Core to the development of all three of these economies were systems that consisted of local, community banks. That's right, not the $10,000 dollar suit wearing New York City banker variety, but rather the not-for-profit local savings society, never-needs-to-be-bailed-out type - in Germany these are known as Sparkassen. The USA and Japan had similar ecosystems. While such institutions might appear entirely unsexy to the aspiring finance graduate, this eco-system of local lending institutions - which in the case of Germany has existed for more than 200 years - is a far more effective conduit for efficient capital allocation. Bankers actually have to know and understand the businesses into which they are deploying capital, and this is possible due to close physical proximity and local community. Knowledge around the industries within which they have financial exposure is incubated over time, so that the real risks are well understood. Furthermore, the money is created locally, and circulates within the local economy so as to further promote economic prosperity.

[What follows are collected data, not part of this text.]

-- ==== Sys2Proof/Tests/Slice0.lean ====
section
/-! SUPPORT. The model's own tests: expected values from spec/95_test_vectors.md (L1, L2, L3) and the rules it cites, and for
every statement with hypotheses a concrete state and operands that meet them. -/

namespace Sys2Proof.Tests

open Sys2Proof Sys2Proof.Machine

set_option Elab.async false

/-! ### A small environment -/

/-- A configuration with every duration a number of its own. -/
def config : Config :=
  { Config.default with
    timeoutUs := 1000
    tWrRelease := 1
    tWrInhibit := 2
    tWrStart := 3
    tRdRelease := 4
    tRdStart := 5
    tInitRelease := 6
    tInitReset := 7
    tInitFinal := 8
    tModeSettle := 9 }

def strict : Config := { config with strict := .strict }
def unbounded : Config := { config with waitPolicy := .unbounded }
def setOnly : Config := { config with flagPolicy := .setOnly }
def driveHighOne : Config := { config with dataOne := .driveHigh }
/-- A clock of eleven bits, the least that `config`'s timeout fits. -/
def narrow : Config := { config with timeWidth := some 11 }

/-- The move of a peripheral that answers a need. -/
def answer : Need → EnvMove
  | .any => ⟨1, .released, .released, .low⟩
  | .late n => ⟨n, .released, .released, .low⟩
  | .reads .clk .low => ⟨1, .low, .released, .low⟩
  | .reads .dat .low => ⟨1, .released, .low, .low⟩
  | .reads _ .high => ⟨1, .released, .released, .low⟩

/-- A peripheral that never pulls a line low. -/
def silent (dt : Time) : EnvMove := ⟨dt, .released, .released, .low⟩

/-- A handle of two distinct pins with the given session fields, the environment about to answer the needs and to let no time pass
at its line-control steps. -/
def handle (c : Config) (p : SessionState) (ns : List Need) : State :=
  { State.reset with
    clockPin := .first
    dataPin := .second
    cfg := c
    mode := p.mode
    initialized := p.initialized
    reportingEnabled := p.enabled
    reportingDisabled := p.disabled
    env := ns.map answer
    lags := List.replicate 100 0 }

def fresh : SessionState := ⟨.polled, false, false, false⟩
def polledReady : SessionState := ⟨.polled, true, false, false⟩
def streaming : SessionState := ⟨.continuous, true, true, false⟩

/-- The state a run ends in. -/
def ended (o : Host.Outcome State Fault Refusal) : Option State :=
  match o with
  | .next s => some s
  | .fault _ => none
  | .refused _ => none

/-- What a request adds to the trace but its clock reads, and its response. -/
def traced (o : Host.Outcome State Fault Refusal) : Option (List Event × List Response) :=
  (ended o).map fun s => (busEvents s.trace, s.responses)

/-- The bytes a request puts on the bus, its response, the session fields and the two drives. -/
def summary (o : Host.Outcome State Fault Refusal) : Option (List Xfer × List Response × SessionState × Drive × Drive) :=
  (ended o).map fun s => (bytesOnBus s.trace, s.responses, s.session, s.driveClk, s.driveDat)

def ok : Response := ⟨.ok, .none⟩
def ack : RxFrame := .good 0xFA

theorem handle_inv (c : Config) (p : SessionState) (ns : List Need) (h : ¬(p.enabled = true ∧ p.disabled = true)) :
    (handle c p ns).Inv :=
  ⟨show PinId.first ≠ .second by decide, fun _ => ⟨rfl, rfl⟩, nofun, nofun, fun _ => h⟩

theorem handle_ready (c : Config) (p : SessionState) (a b : List Need) (h : ¬(p.enabled = true ∧ p.disabled = true)) :
    (handle c p (a ++ b)).Ready (a.map answer) (b.map answer) :=
  ⟨handle_inv c p _ h, rfl, List.map_append⟩

/-- A run that ends in a state with a decidable property. -/
theorem runs {o : Host.Outcome State Fault Refusal} {P : State → Prop} [DecidablePred P]
    (h : (ended o).any (fun t => decide (P t)) = true) : ∃ t, o = .next t ∧ P t := by
  cases o with
  | next t => exact ⟨t, rfl, by simpa [ended] using h⟩
  | fault f => simp [ended] at h
  | refused r => simp [ended] at h

/-- The unbounded clock never wraps. -/
theorem noWrap_config (w : List EnvMove) : config.noWrap w := fun _ h => nomatch h

/-- Moves that fit an eleven-bit clock. -/
theorem noWrap_narrow {w : List EnvMove} (h : (w.map EnvMove.dt).sum < 2 ^ 11) : narrow.noWrap w := fun _ hn => by
  cases hn; exact h

/-! ### Well-formedness and encoding -/

/-- R52: a timeout of 33 bits is in no request word. -/
theorem test_wellFormed_refuses_wide_timeout : Instr.wellFormed (.waitClockBounded .high (2 ^ 32)) = false := by decide

theorem test_wellFormed_accepts_widest_timeout : Instr.wellFormed (.waitClockBounded .high (2 ^ 32 - 1)) = true := by decide

/-- V-ENC: the public requests. -/
theorem test_decode_public :
    [0x010000000000, 0x020000000000, 0x030000000000, 0x040000000000, 0x056400000000, 0x060200000000, 0x070000000000,
      0x080000000000, 0x090000000000, 0x0A0000000000, 0x0B0000000000].map (decodeTableWord 48) =
    [some .initializeDevice, some .pollReport, some .setPolledMode, some .setContinuousMode, some (.setSampleRate 100),
      some (.setResolution 2), some .setScaling2to1, some .setScaling1to1, some .enableReporting, some .disableReporting,
      some .getPins] := by decide

/-- V-ENC: the diagnostic requests. -/
theorem test_decode_diagnostic :
    [0x40F000000000, 0x40EA00000001, 0x80E800000000, 0x810000000000, 0x8200000001F4, 0x8201000003E8, 0x900000000000,
      0x900100000000, 0x910100000000, 0x920000000000, 0x930100000000, 0xA00100000000, 0xA10000000000, 0xA20200000000,
      0xA20100000000].map (decodeTableWord 48) =
    [some (.selectMode 0xF0 .polled), some (.selectMode 0xEA .continuous), some (.writeByte 0xE8), some .readByte,
      some (.waitClockBounded .low 500), some (.waitClockBounded .high 1000), some (.driveLow .clk), some (.driveLow .dat),
      some (.driveHigh .dat), some (.release .clk), some (.sample .dat), some (.sendBit true), some .recvBit,
      some (.waitLevel .clk .high), some (.waitLevel .dat .low)] := by decide

/-- V-ENC: unused fields are ignored. -/
theorem test_decode_ignores_unused_fields :
    decode 0x01FFFFFFFFFF = .ok .initializeDevice ∧ decode 0x90FE00000000 = .ok (.driveLow .clk) := by decide

/-- V-ENC: illegal words. -/
theorem test_decode_illegal :
    [0x000000000000, 0x0C0000000000, 0x41F000000000, 0x830000000000, 0xFF0000000000].map (decodeTableWord 48) =
    [none, none, none, none, none] := by decide

/-- R52: an operation code alone, eight bits of a word from bit 40 on. -/
theorem test_decodeTableWord_cuts_at_nbits : decodeTableWord 48 0x10B0000000000 = some .getPins := by decide

/-- V-ENC, read backwards. -/
theorem test_encode :
    [Instr.setSampleRate 100, .selectMode 0xEA .continuous, .waitClockBounded .low 500, .waitLevel .clk .high].map encode =
    [0x056400000000, 0x40EA00000001, 0x8200000001F4, 0xA20200000000] := by decide

/-- R58, R59: lines of 95_test_vectors.md L3. -/
theorem test_assembler :
    [AsmLine.toWord ⟨"SET_RESOLUTION", [.number 2]⟩, AsmLine.toWord ⟨"SET_SCALING", [.twoToOne]⟩,
      AsmLine.toWord ⟨"WAIT_CLOCK_BOUNDED", [.level .low, .number 500]⟩,
      AsmLine.toWord ⟨"WAIT_LEVEL", [.line .clk, .level .high]⟩] =
    [some 0x060200000000, some 0x070000000000, some 0x8200000001F4, some 0xA20200000000] := by decide

/-- Log 30: a microsecond count is assembled up to the widest the word holds, and no further. -/
theorem test_assembler_timeout_range :
    AsmLine.toWord ⟨"WAIT_CLOCK_BOUNDED", [.level .low, .number (2 ^ 32 - 1)]⟩ = some 0x8200FFFFFFFF ∧
    AsmLine.toWord ⟨"WAIT_CLOCK_BOUNDED", [.level .low, .number (2 ^ 32)]⟩ = none := by decide

/-! ### Parity, sign extension, levels -/

/-- V-F0. -/
theorem test_frame_words :
    [0x00, 0x01, 0x03, 0x7F, 0x80, 0xAA, 0xE8, 0xF4, 0xFA, 0xFF].map frameWord =
    [0x600, 0x402, 0x606, 0x4FE, 0x500, 0x754, 0x7D0, 0x5E8, 0x7F4, 0x7FE] := by decide

/-- V-S, sign extension. -/
theorem test_decodeReport :
    ([(0x10, 0xFF, 0x00), (0x00, 0xFF, 0x00), (0x10, 0x05, 0x00), (0x10, 0x00, 0x00), (0x00, 0x80, 0x00), (0x20, 0x00, 0xFE),
      (0x30, 0x80, 0x80)] : List (Byte × Byte × Byte)).map (fun x => ((decodeReport x.1 x.2.1 x.2.2).dx.toInt,
        (decodeReport x.1 x.2.1 x.2.2).dy.toInt)) =
    [(-1, 0), (255, 0), (-251, 0), (-256, 0), (128, 0), (0, -2), (-128, -128)] := by decide

/-- V-LC. -/
theorem test_levels : ∀ draw,
    resolveLevel .drivenLow .released draw = .low ∧ resolveLevel .drivenLow .low draw = .low ∧
    resolveLevel .drivenHigh .released draw = .high ∧ resolveLevel .drivenHigh .low draw = draw ∧
    resolveLevel .released .released draw = .high ∧ resolveLevel .released .low draw = .low := by
  intro draw; cases draw <;> decide

/-! ### Construction -/

/-- R125. -/
theorem test_construct_equal_pins :
    State.construct config .first .first .polled .released .released = .refused .equalPins := if_pos rfl

/-! ### Line Control (P3) -/

theorem test_driveLow_then_sample :
    ((ended (exec (.driveLow .clk) (handle config fresh [.any]))).bind fun s => traced (exec (.sample .clk) s)) =
    some ([.low .clk, .smp .clk .low], [ok, ⟨.ok, .level .low⟩]) := by decide +kernel

theorem test_release_then_sample :
    ((ended (exec (.release .clk) (handle config fresh [.any]))).bind fun s => traced (exec (.sample .clk) s)) =
    some ([.rel .clk, .smp .clk .high], [ok, ⟨.ok, .level .high⟩]) := by decide +kernel

/-- R63: contention reads the environment's draw. -/
theorem test_driveHigh_contention :
    ((ended (exec (.driveHigh .dat) (handle config fresh [.reads .dat .low]))).bind fun s => traced (exec (.sample .dat) s)) =
    some ([.high .dat, .smp .dat .low], [ok, ⟨.ok, .level .low⟩]) := by decide +kernel

/-! ### Bit Transfer (V-BT) -/

theorem test_waitClockBounded_zero_timeout :
    (ended (exec (.waitClockBounded .low 0) (handle config fresh [.any, .any, .late 7]))).map (fun s => (s.trace, s.responses)) =
    some ([.now 1, .smp .clk .high, .now 9], [⟨.ok, .reached false⟩]) := by decide +kernel

theorem test_waitClockBounded_met_later :
    (ended (exec (.waitClockBounded .low 1000) (handle unbounded fresh [.any, .any, .late 997, .reads .clk .low]))).map
      (fun s => (s.trace, s.responses)) =
    some ([.now 1, .smp .clk .high, .now 999, .smp .clk .low], [⟨.ok, .reached true⟩]) := by decide +kernel

/-- The deadline check at the very microsecond of the timeout fails the wait. -/
theorem test_waitLevel_times_out :
    (ended (exec (.waitLevel .clk .low) (handle config fresh [.any, .any, .late 999]))).map (fun s => (s.trace, s.responses)) =
    some ([.now 1, .smp .clk .high, .now 1001], [⟨.busTimeout, .none⟩]) := by decide +kernel

theorem test_waitLevel_unbounded_hangs :
    (ended (exec (.waitLevel .clk .low) (handle unbounded fresh [.any, .late 5000]))).map (fun s => (s.trace, s.responses, s.pos)) =
    some ([.smp .clk .high, .smp .clk .high], [], .busy (.waitLevel .clk .low) [.poll .clk .low]) := by decide +kernel

theorem test_sendBit :
    (traced (exec (.sendBit false) (handle config fresh (pulseNeeds config)))) =
    some ([.low .dat, .smp .clk .low, .smp .clk .high], [ok]) := by decide +kernel
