-- ==== Sys2Proof/Safety.lean ====
section
/-! DEFINITION. What a safe run is. Nothing stops the block, so safety is about what it delivers: every response in its hands is
one that 30_encoding.md R61, R64, R66, R67 and R70, and 42_mfg_id.md R163 (d), allow. -/

namespace Sys2Proof

open Sys2Proof.Machine

/-- 10_state.md R28: the identifiers that have wire bytes of their own. -/
def encodable : Identifier → Bool
  | .standard b => !(decide (b = 0x00#8) || decide (b = 0x7D#8) || decide (b = 0x7E#8) || decide (b = 0x7F#8))
  | .extended b0 _ _ => decide (b0 = 0x00#8)
  | .development => true

/-- An Identifier field as it may leave the block: an encodable identifier (R163 (d)), with every sub-field that its form does
not use 0 (R66). -/
def idFieldOk (f : IdField) : Bool :=
  match idOfField f with
  | some id => encodable id && decide (f = idField id)
  | none => false

/-- A Message field as it may leave the block: no reserved tag, every unused sub-field 0 (R67), an encodable identifier
(R163 (d)), and a payload that is not above `MAX_SEQ_LEN` (R204). -/
def msgFieldOk (P : Params) (f : MsgField) : Bool :=
  match msgOfField f with
  | some (.universal k h p) => decide (f = msgField (.universal k h p)) && lenFits P p.length
  | some (.manufacturerSpecific id p) =>
    encodable id && decide (f = msgField (.manufacturerSpecific id p)) && lenFits P p.length
  | none => false

/-- Result fields of one of the formats of R64, each inside its domain. -/
def resultsOk (P : Params) : List Field → Bool
  | [.byte _] => true
  | [.byte high, .byte low] => decide (high.toNat ≤ 15) && decide (low.toNat ≤ 15)
  | [.bits xs] => decide (xs.length = 8) && wfBits xs
  | [.seq xs] => lenFits P xs.length
  | [.ident f, .nat n] => idFieldOk f && decide (n = if f.tag = 1#8 then 3 else 1)
  | [.msg f] => msgFieldOk P f
  | _ => false

/-- R61, R70, R206: results exactly with OK; a detail exactly with InvalidData (offset 0, R200) and InvalidManufacturer (one
byte or three, R200); never UnknownKind (R201). -/
def responseOk (P : Params) (r : Response) : Bool :=
  match r.results with
  | some fs => decide (r.status = 0x00#8) && decide (r.detail = .none) && resultsOk P fs
  | none =>
    match r.detail with
    | .none => decide (r.status = 0x01#8) || decide (r.status = 0x80#8) || decide (r.status = 0x81#8) || decide (r.status = 0x82#8)
    | .offset n => decide (r.status = 0x02#8) && decide (n = 0)
    | .bytes xs => decide (r.status = 0x03#8) && (decide (xs.length = 1) || decide (xs.length = 3))

/-- The parameters are as 00_scope.md R5 allows, and every delivered response is well-formed. -/
def safeState (s : State) : Bool := s.params.legal && s.responses.all (responseOk s.params)

end Sys2Proof
end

Because wealth was generated across a variety of regions, so too was political power and influence. Indeed most Sparkassen are chaired by elected politicians. From big tech owning our data, to the ever more intrusive role of central banks, to the consolidation and bailout of financial intermediaries, the decades leading up to our current predicament saw ever more centralisation. Central bank digital currencies are just the next misstep on the journey to western irrelevance.

The USA, Japan and Germany proved that smaller financial intermediaries means more economic prosperity. Conversely, from 1922 to 1991 the Soviet Union had exactly one bank.

Wealth is Power

Local, not-for-profit banks were the the most effective way to structure a financial system last century because it reduced the significance of any single financial intermediary and mitigated, at least to some extent, concentrations of wealth and power within economies. That was last century though, before the advent of crypto currencies, distributed ledger technology and Decentralised Finance.

While the situation may seem dire - and it is -, DeFi represents a unique opportunity to remove third parties entirely and democratise the global financial system. Where the local banks underpinned broad-based industrialisation across geographic regions within countries, DeFi can propel us into a new age of broadbased economic revival in a new digital world.

Want to anonymously transact with a vendor on the other side of the world without VISA, Mastercard or the correspondent banking system? Have a new business idea and want to raise capital? Want to invest your savings in an industry you know like the back of your hand? All of this is entirely possible without the approval of the bank or the existence of financial infrastructure and at a fraction of the cost with no risk exposure to any third party and no more government bailouts.

DeFi could represent the abolishment of the entire rent-seeking financial class, and an economic revolution in a post-globalised world. As the United States Dollar fades into the financial abyss, DeFi is the West's chance to stay relevant in a changing world order. We just need to follow the money!